Load a control sample onto the cytometer and press the run button. Select the first tube in the browser window and click the tube name. Adjust the detector voltages for forward and side scatter and DAPI in the parameters tab of the inspector window.
Press the standby button to continue with the worksheet setup in the software. Use the polygon gate tool to define the cells'population in the forward scatter area versus the side scatter area plot and use the rectangle gate tool to define the single cells'population in the DAPI with versus DAPI area plot. Press control G to show the population hierarchy and click on the default gate names to rename them.
Subsequently, right click on all of the histograms to select show populations and single cells from the context menu. Acquire control and treated samples to optimize the detector voltages for the antibody-coupled fluorophores to cover the full dynamic range of signal. To measure the samples, press the run button on the cytometer and use the acquisition dashboard in the software to measure the samples.
Then select file, export, and experiments to select directory export in the dialog box to save the data as dot FCS files. To evaluate the data, drag and drop the dot FCS files into the sample browser of the flow cytometric analysis software. And use the polygon tool to define the cells'population in the forward versus side scatter area plot and to exclude debris from the analysis.
In the DAPI with versus DAPI area plot, use the rectangle tool to define the single cells'population and to exclude any cell doublets or clumps from the analysis. In the DAPI area histogram, use the bisector tool to distinguish single cells with a normal DNA content from apoptotic cells with degraded DNA. Select tool biology and cell cycle to open the cell cycle modeling tool and select Dean-Jett Fox to estimate the frequency of cells in the G one S and G two M phases.

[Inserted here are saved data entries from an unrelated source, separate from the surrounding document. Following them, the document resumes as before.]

-- ==== Sys2Proof/Syntax.lean ====
section
/-!
DEFINITION. The commands of the block: one constructor of `Instr` for each row of the spec's table of operations and
events. A command's operands are what its row is about (a port, an address, a lane, an engine), and what the world
outside the block contributes to it (a pin's level, a measured figure, received bits). Each docstring names the rules.
-/

namespace Sys2Proof

/-- An access to the window of MMD 30 that reaches no register of device space (R252): writes of ADDR_LO, ADDR_HI, WIN_CTRL
and DATA_LO, and reads of DATA_HI, ADDR_LO, ADDR_HI and WIN_CTRL. -/
inductive MdioAccess where
  | addrLo (v : BitVec 16)
  | addrHi (v : BitVec 16)
  | winCtrl (autoInc : Bool)
  | dataLo (v : BitVec 16)
  | dataHi
  | readAddrLo
  | readAddrHi
  | readWinCtrl
  deriving DecidableEq, Repr

/-- A write on a management port (R251): one register, or a transaction as its bytes: on the I2C/I3C target those after the 7-bit
target address, on the SPI target those from the opcode on. -/
inductive PortWrite where
  | word (port : Fin 5) (addr value : Word)
  | i2c (target : BitVec 7) (bytes : List Byte)
  | spi (bytes : List Byte)
  deriving DecidableEq, Repr

/-- What a deep capture stores of a lane, oldest first (*Capture formats*, R399). -/
inductive CapStream where
  /-- Corrected samples. -/
  | adc (samples : List Int)
  /-- The equaliser's output × 32, rounded, before saturation. -/
  | equalised (z32 : List Int)
  /-- The detector's codes of each line position: of b1, and of b0. -/
  | llr (codes : List (Int × Int))
  deriving DecidableEq, Repr

/-- The bytes that a captured stream takes in the ring (R399). -/
def CapStream.size : CapStream → Nat
  | .adc xs => xs.length
  | .equalised zs => zs.length
  | .llr cs => (2 * cs.length + 9) / 10 * 8

/-- A read on a management port (R251): one register, or a transaction: the bytes that the controller sends before the data, and how
many registers it reads. -/
inductive PortRead where
  | word (port : Fin 5) (addr : Word)
  | i2c (target : BitVec 7) (address : List Byte) (count : Nat)
  | spi (bytes : List Byte) (count : Nat)
  deriving DecidableEq, Repr

/-- The synthesisers, in the order of CLK_STAT.lock (R296). -/
inductive Synth where
  | sys | line | pool | host (k : Fin 4) | dram
  deriving DecidableEq, Repr

/-- A failing word that a memory slice found (R369): SRAM macro, word and bit, or a DRAM pseudo-channel, bank, location
(byte address / 64) and bit. -/
inductive FailWord where
  | sram (macroNo word bit : Nat)
  | dram (pc bank loc bit : Nat)
  deriving DecidableEq, Repr

/-- What a self-test slice ends with (R366, R369). -/
structure SliceReport where
  aborted : Bool
  applied : Nat
  expected : Nat
  signatureOk : Bool
  failing : List FailWord
  deriving DecidableEq, Repr

/-- A 257-bit transcoded block: bit `i` of the number is bit 256 − i of the order sent, so the first bit sent is the most
significant (R5, R44). -/
abbrev Block := BitVec 257

/-- What a host port brings to the end of its PCS (R200, R211): the PAM4 symbols that each of its lanes has received since the last
command, 0 to 3 from the lowest level; the 544 symbols of a codeword, first received first; and how many blocks at its start are
alignment markers. -/
structure HostBurst where
  symbols : List (List (Fin 4))
  codeword : List (BitVec 10)
  markers : Nat
  deriving DecidableEq, Repr

/-- The sub-sample blocks of the pennant receiver that no command has carried before, oldest first: of each lane the raw ADC
codes of the block, none for a lane without power (R214, R216). -/
abbrev PenBlocks := List (Vector (List (BitVec 8)) 8)

/-- Raw codes of a lane's ADC, before any correction (R78), as far as a command needs them. Samples of a lane are counted from
its power-up, and block `b` of the equaliser's grid brings samples 768 b to 768 b + 767 (R87): the codes begin with the 256
samples that stand before those of `block`, which the block overlaps. -/
structure RxBurst where
  block : Nat
  codes : List (BitVec 8)
  deriving DecidableEq, Repr

/-- The corrections of a lane's DAC: of its four sub-DACs the gains in 10^−6, the skews in fs and the offsets in 1/16 code, and
the static errors of its 256 codes in 1/16 code (R66, R67). -/
structure DacCorr where
  gains : List Nat
  skews : List Int
  offsets : List Int
  errors : List Int
  deriving DecidableEq, Repr

/-- What a DAC calibration run measures (R68): the corrections, the spur s of −s dBc in 0.01 dB, and the SNDR in 0.25 dB. -/
structure DacResult where
  corr : DacCorr
  spur : Nat
  sndr : Nat
  deriving DecidableEq, Repr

Create G one S and G two and M phase gates in the DAPI with versus DAPI area plot of the cell cycle population to enable a cell cycle specific gamma H two A X measurement. Use the bisector tool to distinguish phosphohistone H three positive and negative cells in the Alexa 555 area histogram of the cell cycle population and to distinguish CAS base three positive and negative cells in the Alexa 647 area histogram of the single cells'population. Press control T to open the table editor and configure the table as indicated.
Then select To File to set the format and destination in the output section of the menu ribbon and export the data into a spread sheet. Carbon ions induce higher gamma H two AX peak levels in glioblastoma cells that decline more slowly and remain significantly elevated in 24 to 48 hours compared to photon radiation at the same physical dose. For both carbon ions and photon radiation, the gamma H two AX levels were highest in G one phase cells likely because DNA double strand break repair is limited to the pathway of nonhomologous end joining at this stage in the cell cycle.
In line with the higher double strand break induction rate and slower repair kinetics, carbon ions induce a stronger and longer lasting cell cycle arrest in G two phase and a higher rate of apoptosis than do photons. Depending on the strength of the treatment effect, the resolution of the different cell cycle phases can be challenging. In some cell lines, the DAPI concentration has a big impact on the quality of the cell cycle profile and needs to be adjusted.
Slides can be prepared from the remaining samples after flow cytometry to evaluate the number, size, and shape of gamma H two AX foci and to distinguish between focal and parnuclear gamma H two AX staining. Using our method, we could show that mesenchymal stem cells are relatively resistant against ionizing radiations and topoisomerase inhibition but sensitive to gliomyacin. As PFA fumes are toxic, always use a fume hood when preparing the fixation solution and during the fixation step.
Also remember to wear gloves when handling DAPI.